* ACTIVITY:
In the records below, find the line that contains "theorem ldxLoadsX : Obligations.LdxLoadsX" and the line that contains "fun _ => ⟨_, rfl, subAcc_spec .b _ 2 s⟩, fun". Set down exactly those lines and every line between them, and nothing more.
---
/-- The two states fetch the same instruction. -/
theorem SameButInert.fetchDecode (h : SameButInert s t) (c : EncodingParams) :
    fetchDecode c s = fetchDecode c t := by
  rw [fetchDecode_eq, fetchDecode_eq, h.pc, h.memRead, h.memRead, h.memRead]

/-- Settles O31: the two states are both HALTED, or execute the same instruction, or stop at the same
byte. -/
theorem stepNeverReadsTheInertState : Obligations.StepNeverReadsTheInertState := by
  intro c s t s' t' h hs ht
  have hhalted := h.halted
  have hfetch := h.fetchDecode c
  obtain ⟨hstop, rfl⟩ | ⟨hrun, i, hi, hexec⟩ | ⟨hrun, op, hop, rfl⟩ := stepWith_cases hs
  · cases (stepWith_of_halted c (hhalted.symm.trans hstop)).symm.trans ht
    exact h
  · rw [hfetch, fetchDecode_eq] at hi
    exact h.exec hexec ((stepWith_eq_exec (hhalted.symm.trans hrun) hi).symm.trans ht)
  · have hinvalid := invalid_of_fetchDecode (hfetch.symm.trans hop)
    cases (stepWith_of_invalid (hhalted.symm.trans hrun) hinvalid).symm.trans ht
    exact (h.advance 1).halt

end Sys2Proof.Machine
end

section
/-! The instructions, one statement for each family (40_load_store.md, 41_arithmetic.md, 42_branch.md,
43_control.md). An instruction's meaning is one shared operation on the state past its fetch; that operation's
law in Laws/Ops.lean says all it does. -/

namespace Sys2Proof.Machine

/-- Settles O36: the law of an accumulator load, for each accumulator and operand. -/
theorem ldaAndLdbLoadTheirAccumulator : Obligations.LdaAndLdbLoadTheirAccumulator := fun s =>
  ⟨fun _ => ⟨_, rfl, loadAcc_spec .a _ 2 s⟩, fun _ => ⟨_, rfl, loadAcc_spec .a _ 2 s⟩,
    fun _ => ⟨_, rfl, loadAcc_spec .a _ 3 s⟩, fun _ => ⟨_, rfl, loadAcc_spec .b _ 2 s⟩,
    fun _ => ⟨_, rfl, loadAcc_spec .b _ 2 s⟩, fun _ => ⟨_, rfl, loadAcc_spec .b _ 3 s⟩⟩

/-- Settles O37: the law of an X load; `MemRead(addr, 2)` joins its two bytes high first. -/
theorem ldxLoadsX : Obligations.LdxLoadsX := fun s =>
  ⟨fun _ => ⟨_, rfl, loadX_spec _ 2 s⟩, fun _ => ⟨_, rfl, loadX_spec _ 2 s⟩,
    fun _ => ⟨_, rfl, loadX_spec _ 3 s⟩⟩

/-- Settles O38: the law of an accumulator store. -/
theorem staAndStbStoreTheirAccumulator : Obligations.StaAndStbStoreTheirAccumulator := fun _ hm =>
  ⟨fun _ => ⟨_, rfl, storeAcc_spec hm .a _ 2⟩, fun _ => ⟨_, rfl, storeAcc_spec hm .a _ 3⟩,
    fun _ => ⟨_, rfl, storeAcc_spec hm .b _ 2⟩, fun _ => ⟨_, rfl, storeAcc_spec hm .b _ 3⟩⟩

/-- Settles O39: the law of an X store. -/
theorem stxStoresX : Obligations.StxStoresX := fun _ hm =>
  ⟨fun _ => ⟨_, rfl, storeX_spec hm _ 2⟩, fun _ => ⟨_, rfl, storeX_spec hm _ 3⟩⟩

/-- Settles O40: the law of an addition. -/
theorem addaAndAddbAddToTheirAccumulator : Obligations.AddaAndAddbAddToTheirAccumulator := fun s =>
  ⟨fun _ => ⟨_, rfl, addAcc_spec .a _ 2 s⟩, fun _ => ⟨_, rfl, addAcc_spec .a _ 2 s⟩,
    fun _ => ⟨_, rfl, addAcc_spec .a _ 3 s⟩, fun _ => ⟨_, rfl, addAcc_spec .b _ 2 s⟩,
    fun _ => ⟨_, rfl, addAcc_spec .b _ 2 s⟩, fun _ => ⟨_, rfl, addAcc_spec .b _ 3 s⟩⟩

/-- Settles O41: the law of a subtraction. -/
theorem subaAndSubbSubtractFromTheirAccumulator : Obligations.SubaAndSubbSubtractFromTheirAccumulator :=
  fun s =>
    ⟨fun _ => ⟨_, rfl, subAcc_spec .a _ 2 s⟩, fun _ => ⟨_, rfl, subAcc_spec .a _ 2 s⟩,
      fun _ => ⟨_, rfl, subAcc_spec .a _ 3 s⟩, fun _ => ⟨_, rfl, subAcc_spec .b _ 2 s⟩,
      fun _ => ⟨_, rfl, subAcc_spec .b _ 2 s⟩, fun _ => ⟨_, rfl, subAcc_spec .b _ 3 s⟩⟩

/-- Settles O42: an increment or decrement leaves what a load of its result leaves, for it keeps C. -/
theorem incrementsAndDecrementsStepAnAccumulator :
    Obligations.IncrementsAndDecrementsStepAnAccumulator := fun s =>
  ⟨⟨_, rfl, incAcc_spec .a 1 s⟩, ⟨_, rfl, incAcc_spec .b 1 s⟩, ⟨_, rfl, decAcc_spec .a 1 s⟩,
    ⟨_, rfl, decAcc_spec .b 1 s⟩⟩

/-- Settles O43: a branch that is taken. -/
theorem braAlwaysBranches : Obligations.BraAlwaysBranches := fun s off8 =>
  ⟨_, rfl, branchIf_spec true off8 s⟩

/-- Settles O44: a branch that is taken as Z says. -/
theorem beqAndBneBranchOnZero : Obligations.BeqAndBneBranchOnZero := by
  refine fun s off8 => ⟨⟨_, rfl, branchIf_spec (s.flag .z) off8 s⟩, ⟨_, rfl, ?notEqual⟩⟩
  have htaken : (!s.flag .z) = true ↔ s.flag .z = false := by rw [Bool.not_eq_true']
  have hspec := branchIf_spec (!s.flag .z) off8 s
  simp only [htaken] at hspec
  exact hspec

/-- Settles O45: the advance of the PC, and the halt past one byte. -/
theorem nopAndEndSentinelMovePcByOne : Obligations.NopAndEndSentinelMovePcByOne := fun s =>
  ⟨⟨_, rfl, advance_spec 1 s⟩, ⟨_, rfl, halt_spec s⟩⟩

end Sys2Proof.Machine
end

section
/-! Fetches, power-on and the snapshot (10_state.md R50 to R58; 70_reset_and_hazards.md R312, R313), and the bits
of CC (R34). -/

namespace Sys2Proof.Machine

/-- The PC moves on by the sum of two advances (R52). -/
theorem advance_advance (s : State) (m n : Nat) : (s.advance m).advance n = s.advance (m + n) := by
  simp only [State.advance, BitVec.ofNat_add, BitVec.add_assoc]

/-- Settles O8: a fetch is a read at PC and an advance; a word fetch is two of them. -/
theorem fetchReadsAtPcAndAdvancesIt : Obligations.FetchReadsAtPcAndAdvancesIt := by
  refine fun s => ⟨rfl, advance_spec 1 s, fun hpc => ?wrap, rfl, ?word⟩
  case wrap =>
    have hnext : (fetchByte s).2.pc = s.pc + 1 := rfl
    rw [hnext, hpc]
    rfl
  case word =>
    have hnext : (fetchWord s).2 = s.advance 2 := advance_advance s 1 1
    exact hnext ▸ advance_spec 2 s

/-- Settles O48: `PowerOn` is the two resets; RAM then holds 0x00 at 0x0000, which is the sentinel. -/
theorem powerOnGivesTheResetState : Obligations.PowerOnGivesTheResetState := by
  refine ⟨powerOn_eq_reset, _, ?_, halt_spec State.reset⟩
  exact stepRunsTheDecodedInstruction State.reset .endSentinel rfl rfl

/-- Settles O54: the two operations answer at once, and D is the join of A and B. -/
theorem snapshotShowsAllAndChangesNothing : Obligations.SnapshotShowsAllAndChangesNothing := fun _ s _ =>
  ⟨rfl, rfl, rfl, rfl, toNat_joinBytes s.a s.b, rfl, rfl, rfl, rfl, rfl, rfl, rfl, rfl⟩

/-- A flag's mask is its bit's power of two. -/
theorem mask_eq_twoPow (g : Flag) : g.mask = BitVec.twoPow 8 g.bit := by cases g <;> rfl

/-- A flag reads true when CC and its mask have a bit in common (R34). -/
theorem flagOf_eq_decide_mask (g : Flag) (cc : Byte) : flagOf g cc = decide (cc &&& g.mask ≠ 0) := by
  have hmask : g.mask ≠ 0 := by cases g <;> decide
  rw [mask_eq_twoPow] at hmask ⊢
  rw [BitVec.and_twoPow, flagOf]
  cases cc.getLsbD g.bit with
  | false => rfl
  | true => simpa using hmask

/-- Settles O1: the law `flagOf_eq_decide_mask` with each flag's mask written out. -/
theorem ccHoldsEightFlagsAtTheirMasks : Obligations.CcHoldsEightFlagsAtTheirMasks := fun st =>
  ⟨flagOf_eq_decide_mask .e st.cc, flagOf_eq_decide_mask .f st.cc, flagOf_eq_decide_mask .h st.cc,
    flagOf_eq_decide_mask .i st.cc, flagOf_eq_decide_mask .n st.cc, flagOf_eq_decide_mask .z st.cc,
    flagOf_eq_decide_mask .v st.cc, flagOf_eq_decide_mask .c st.cc⟩

/-- A sum of two bytes that exceeds a byte and is 0 modulo 256 is 256. -/
theorem byte_sum_eq_256_iff (r m : Byte) :
    (r + m = 0 ∧ 0xFF < r.toNat + m.toNat) ↔ r.toNat + m.toNat = 256 := by
  have hzero : (0 : Byte).toNat = 0 := rfl
  rw [← BitVec.toNat_inj, BitVec.toNat_add, hzero]
  omega

/-- Settles O6: the values are those of byte arithmetic, and the flags follow from them. -/
theorem aluAlgebraicLaws : Obligations.AluAlgebraicLaws := by
  intro cc r m
  refine ⟨?difference, ?zero, ?borrow, ?incDec, ?decInc, ?subAdd, ?carryAndZero⟩
  case difference => rw [sub8_value, BitVec.sub_self]; rfl
  case zero => simp [flagOf_sub8]
  case borrow => simp [flagOf_sub8]
  case incDec => rw [inc8_value, dec8_value, BitVec.sub_add_cancel]
  case decInc => rw [dec8_value, inc8_value, BitVec.add_sub_cancel]
  case subAdd => rw [sub8_value, add8_value, BitVec.add_sub_cancel]
  case carryAndZero =>
    rw [← byte_sum_eq_256_iff]
    simp [flagOf_add8]

end Sys2Proof.Machine
end

section
/-! What an assembly answers (30_encoding.md R126 to R135): the lines behind `END` are not read,
R134's error names the first line that does not parse, and every record comes from a line by `parseTokens`. -/

namespace Sys2Proof.Machine

/-! ## The pass over the lines -/

theorem assembleLines_cons_of_end {p : AsmParams} {line : List Char}
    (h : parseLine p line = .endOfSource) (n : Nat) (rest : List (List Char)) :
    assembleLines p n (line :: rest) = .ok [] := by
  rw [assembleLines, h]

/-- Settles O58: the pass ends at the `END` line if it comes that far. -/
theorem linesAfterEndAreNotRead : Obligations.LinesAfterEndAreNotRead := by
  intro p lines rest endLine n hend
  induction lines generalizing n with
  | nil =>
    rw [List.nil_append, List.nil_append, assembleLines_cons_of_end hend, assembleLines_cons_of_end hend]
  | cons line lines ih => simp only [List.cons_append, assembleLines, ih]

/-- `line` is the first of the lines that does not parse, no `END` comes before it, and its number is `m` if
the first line of all has the number `n`. -/
def FirstBadLine (p : AsmParams) (n : Nat) (lines : List (List Char)) (m : Nat)
    (line : List Char) : Prop :=
  ∃ before rest, lines = before ++ line :: rest ∧ m = n + before.length ∧
    parseLine p line = .malformed ∧
    ∀ l ∈ before, parseLine p l ≠ .malformed ∧ parseLine p l ≠ .endOfSource

/-- A line that parses and is no `END` may come before. -/
theorem FirstBadLine.cons {p : AsmParams} {n m : Nat} {first line : List Char} {lines : List (List Char)}
    (h : FirstBadLine p (n + 1) lines m line) (hbad : parseLine p first ≠ .malformed)
    (hend : parseLine p first ≠ .endOfSource) : FirstBadLine p n (first :: lines) m line := by
  obtain ⟨before, rest, rfl, rfl, hline, hbefore⟩ := h
  refine ⟨first :: before, rest, rfl, ?_, hline, List.forall_mem_cons.mpr ⟨⟨hbad, hend⟩, hbefore⟩⟩
  rw [List.length_cons]
  omega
---
* TASK SOLUTION:
theorem ldxLoadsX : Obligations.LdxLoadsX := fun s =>
  ⟨fun _ => ⟨_, rfl, loadX_spec _ 2 s⟩, fun _ => ⟨_, rfl, loadX_spec _ 2 s⟩,
    fun _ => ⟨_, rfl, loadX_spec _ 3 s⟩⟩

/-- Settles O38: the law of an accumulator store. -/
theorem staAndStbStoreTheirAccumulator : Obligations.StaAndStbStoreTheirAccumulator := fun _ hm =>
  ⟨fun _ => ⟨_, rfl, storeAcc_spec hm .a _ 2⟩, fun _ => ⟨_, rfl, storeAcc_spec hm .a _ 3⟩,
    fun _ => ⟨_, rfl, storeAcc_spec hm .b _ 2⟩, fun _ => ⟨_, rfl, storeAcc_spec hm .b _ 3⟩⟩

/-- Settles O39: the law of an X store. -/
theorem stxStoresX : Obligations.StxStoresX := fun _ hm =>
  ⟨fun _ => ⟨_, rfl, storeX_spec hm _ 2⟩, fun _ => ⟨_, rfl, storeX_spec hm _ 3⟩⟩

/-- Settles O40: the law of an addition. -/
theorem addaAndAddbAddToTheirAccumulator : Obligations.AddaAndAddbAddToTheirAccumulator := fun s =>
  ⟨fun _ => ⟨_, rfl, addAcc_spec .a _ 2 s⟩, fun _ => ⟨_, rfl, addAcc_spec .a _ 2 s⟩,
    fun _ => ⟨_, rfl, addAcc_spec .a _ 3 s⟩, fun _ => ⟨_, rfl, addAcc_spec .b _ 2 s⟩,
    fun _ => ⟨_, rfl, addAcc_spec .b _ 2 s⟩, fun _ => ⟨_, rfl, addAcc_spec .b _ 3 s⟩⟩

/-- Settles O41: the law of a subtraction. -/
theorem subaAndSubbSubtractFromTheirAccumulator : Obligations.SubaAndSubbSubtractFromTheirAccumulator :=
  fun s =>
    ⟨fun _ => ⟨_, rfl, subAcc_spec .a _ 2 s⟩, fun _ => ⟨_, rfl, subAcc_spec .a _ 2 s⟩,
      fun _ => ⟨_, rfl, subAcc_spec .a _ 3 s⟩, fun _ => ⟨_, rfl, subAcc_spec .b _ 2 s⟩,
      fun _ => ⟨_, rfl, subAcc_spec .b _ 2 s⟩, fun _ => ⟨_, rfl, subAcc_spec .b _ 3 s⟩⟩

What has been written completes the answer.